Я почувствовал, что закипаю. Черт тебя побери, как ты смеешь рассуждать о таких вещах? Где ты был, когда мы восемнадцатилетними уходили в войска ООН — совершенно добровольно, потому что не могли иначе? Ты хоть представляешь, что это такое — прыгать на пулеметы? А убитых ты видел? Замученных?
Я сдержался и ничего не сказал, понимал, что не могут все поголовно жители Земли стать военными и контрразведчиками, мы дрались как раз за то, чтобы не осталось на планете военных…
— Рождение нового мира… — сказал я. — А вы подумали, в какой бардак превратится мир, когда ваша биоцивилизация начнет победное шествие по планете?
— Но ведь все совершится не в один миг. Десятки лет…
— Еще не лучше. Десятилетия хаоса, миллионы морально травмированных людей, на глазах которых распадается весь мир.
— При любых переменах, даже самых благотворных, есть пострадавшие, и немало.
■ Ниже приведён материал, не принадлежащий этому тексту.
-- ==== Sys2Proof/Machine/Congestion.lean ====
section
/-!
DEFINITION. Meanings of the congestion commands (chapter 6): the marking fractions, the governor, and priority flow control.
-/

namespace Sys2Proof.Machine

/-! ### The governor (R162, R168) -/

/-- A CNP reaches the governor of a queue pair. -/
def State.governorCnp (s : State) (qpn : Nat) : State :=
  let s := (s.bump P.cnp_received).modGov qpn fun g => g.fill s.now
  let g := (s.qp qpn).gov
  let held : Bool := match g.lastCut with
    | some t => s.now < t + s.param P.gov_cut_hold_us * usNs
    | none => false
  if held then s
  else
    let rc := max (s.param P.gov_rate_min_mbps) (g.rc * s.param P.gov_cut_pct / 100)
    (s.modGov qpn fun x => { x with rt := g.rc, rc := rc, lastCut := some s.now }).bump P.gov_cuts

def execCnpReceived (p : Pkt) (s : State) : Host.Outcome State Fault Refusal :=
  .next (s.hostPacket p 0x81 fun qpn s =>
    if (s.qp qpn).state = .ready then (s.ceMark qpn p.ce).governorCnp qpn else s.bump P.rx_unknown_qp)

/-- A step of the recovery of a rate. -/
def Governor.step (g : Governor) (ai : Nat) : Governor :=
  if g.rc < g.rt then
    let rc := g.rc + (g.rt - g.rc) / 2
    { g with rc := if g.rt - rc < ai then g.rt else rc }
  else
    let rc := min 800000 (g.rc + ai)
    { g with rc := rc, rt := rc }

def execGovStepTimer (qpn : BitVec 18) (s : State) : Host.Outcome State Fault Refusal :=
  .next (if (s.qp qpn.toNat).state = .ready then
      s.modGov qpn.toNat fun g => (g.fill s.now).step (s.param P.gov_ai_mbps)
    else s)

/-! ### Marking fractions (R163, R164) -/

/-- f_budget as a numerator and a denominator, from n segments dirty or reserved and p permitted. -/
def budgetFraction (n p low high ramp : Nat) : Nat × Nat :=
  if p = 0 then (if n = 0 then 0 else 1, 1)
  else if 100 * n < low * p then (0, 1)
  else if 100 * n < high * p then (ramp * (100 * n - low * p), 100 * p * (high - low))
  else (1, 1)

/-- PDE computes u and f_budget. -/
def State.occupancyTick (s : State) : State :=
  if s.gated 4 then s
  else
    let n := s.dirtyCount + s.pde.reserved
    let p := s.permitted
    let f := budgetFraction n p (s.param P.mark_low_pct) (s.param P.mark_high_pct) (s.param P.mark_ramp_max_pct)
    let u := if p = 0 then (if n = 0 then 0 else 65535) else min (100 * n / p) 65535
    s.modXpt fun x => { x with fNum := f.1, fDen := f.2, occupancyPct := u }

def execBudgetOccupancyTick (s : State) : Host.Outcome State Fault Refusal := .next s.occupancyTick

/-- The 10 µs window of RQ0's regulator slides; `emptyPct` is its share without tokens. -/
def State.wregTick (s : State) (emptyPct : Nat) : State :=
  if s.gated 4 then s
  else
    let e := min emptyPct 100
    (s.modDram fun d => { d with emptyPct := d.emptyPct.set 0 e }).modXpt fun x =>
      { x with fWreg := if s.param P.wreg_sat_pct ≤ e then s.param P.wreg_mark_pct else 0 }

def execWregWindowTick (emptyPct : Nat) (s : State) : Host.Outcome State Fault Refusal := .next (s.wregTick emptyPct)

/-! ### Priority flow control (R170–R172) -/

/-- Send a PFC frame. -/
def State.sendPfc (s : State) (p quanta : Nat) : State :=
  (s.emit (.pfc p (s.param P.pfc_priority) quanta)).bump P.pfc_frames_sent

def execPfcRepeatTimer (port : Fin 4) (s : State) : Host.Outcome State Fault Refusal :=
  let h := s.port port.val
  .next (if h.linkUp && h.xoff && s.paramOn P.pfc_enable && s.param P.pfc_xon_kib < h.rxBufKib then s.sendPfc port.val 0xFFFF else s)

def execPfcXon (port : Fin 4) (levelKib : Nat) (s : State) : Host.Outcome State Fault Refusal :=
  let h := s.port port.val
  .next (if h.linkUp && levelKib < s.param P.pfc_xon_kib then
      let s := s.modPort port.val fun h => { h with rxBufKib := levelKib, xoff := false }
      if h.xoff && s.paramOn P.pfc_enable then s.sendPfc port.val 0 else s
    else s)

/-- A PFC frame: one quantum is 0.64 ns. -/
def State.pfcReceived (s : State) (p prio quanta : Nat) : State :=
  let h := s.port p
  if !h.linkUp || !s.paramOn P.pfc_enable || prio ≠ s.param P.pfc_priority || h.ignoring then s
  else if quanta = 0 then s.resumePort p
  else s.modPort p fun h =>
    { h with pausedSince := some (h.pausedSince.getD s.now), pausedUntil := some (s.now + ceilDiv (64 * quanta) 100) }

def execPfcFrameReceived (port : Fin 4) (prio : Fin 8) (quanta : BitVec 16) (s : State) : Host.Outcome State Fault Refusal :=
  .next (s.pfcReceived port.val prio.val quanta.toNat).settle

def execPfcPauseExpiry (port : Fin 4) (s : State) : Host.Outcome State Fault Refusal := .next (s.resumePort port.val).settle

/-- The watchdog trips: PFC frames are ignored, and the PFC-storm event is recorded. -/
def State.pfcTrip (s : State) (p : Nat) : State :=
  match (s.port p).pausedSince with
  | none => s
  | some t =>
    let s := (s.modPort p fun h => { h with ignoring := true }).bump P.pfc_watchdog_trips
    (s.event 0x3041 p [s.param P.pfc_priority, (s.now - t) / msNs]).resumePort p

def execPfcWatchdogTrip (port : Fin 4) (s : State) : Host.Outcome State Fault Refusal := .next (s.pfcTrip port.val).settle

def execPfcWatchdogRelease (port : Fin 4) (s : State) : Host.Outcome State Fault Refusal :=
  .next (s.modPort port.val fun h => { h with ignoring := false })

end Sys2Proof.Machine
end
Но в отличие от всех прошлых перемен, сопровождавших переходные этапы, сейчас пострадавшим не грозят голод, смерть, физические страдания.
— Им грозит кое-что пострашнее, — сказал я. — У них не будет будущего, им предстоит жить в чужом будущем…
— Но ведь не бывает так, чтобы перемены удовлетворяли ВСЕХ. Поголовно. Вам не приходит в голову, что ваша позиция — позиция обывателя, смертельно ненавидящего любые перемены, потому что они связаны с определенными хлопотами и неудобствами?
— Скажите лучше, какую роль вы сами во всем этом играете, — сказал я.
— Небольшую, почти что никакой. Поймите, они не потерпели бы наставников и учителей. Просто я и еще несколько человек пытаемся осторожно исследовать, изучать, деликатнейшим образом подсказывать… Почему вы ничего не спрашиваете об экстремистах?
— Вот они-то как раз меня мало интересуют. Знаете, Даниэль, больше всего меня удивляют не всевозможные чудеса, а то, как молниеносно реагирует на них всякая сволочь и пытается использовать в своих целях. Столько раз сталкивался… Все мне и так ясно — прослышали, явились, шантажировали. Чем они вас пугали — что станут стрелять в детей? Воду в водопроводе отравят? Алису похитят?
— Откуда вы знаете?
— Господи, я их вылавливаю который уж год, знаю от и до… Итак, они вас шантажировали, и вы, начавши с ними игру, тем временем отправили в нашу дублинскую штаб-квартиру призыв о помощи… — Я усмехнулся и показал на стол, на исписанные листы. — Узнаю почерк. Так вот, Даниэль. Я верю всему, что вы мне рассказали. И именно поэтому запускаю машину. И не нужно считать меня палачом, а вас — жертвой. Будь у вас возможность помешать мне, вы бы помешали?
— Да.
— Вот видите. А вы бы _д_е_й_с_т_в_о_в_а_л_и_. Так что — не нужно насчет палачей. Я тот, кто победил, а вы тот, кто проиграл. Две разновидности добра. Потомки разберутся. Такая уж завидная судьба у потомков — они смотрят на прошлое отстранение, объективно и беспристрастно, они раскладывают все по полочкам, приклеивают этикетки, возносят и низвергают, раздают награды и волокут за ноги на свалку истории. Они где-то там, впереди, а мы — здесь, живем и боремся, мы, возможно, не во всем правы, но не ошибается только тот, кто ничего не делает. Во что превратился бы мир, действуй мы, лишь имея стопроцентные гарантии успеха? Честь имею.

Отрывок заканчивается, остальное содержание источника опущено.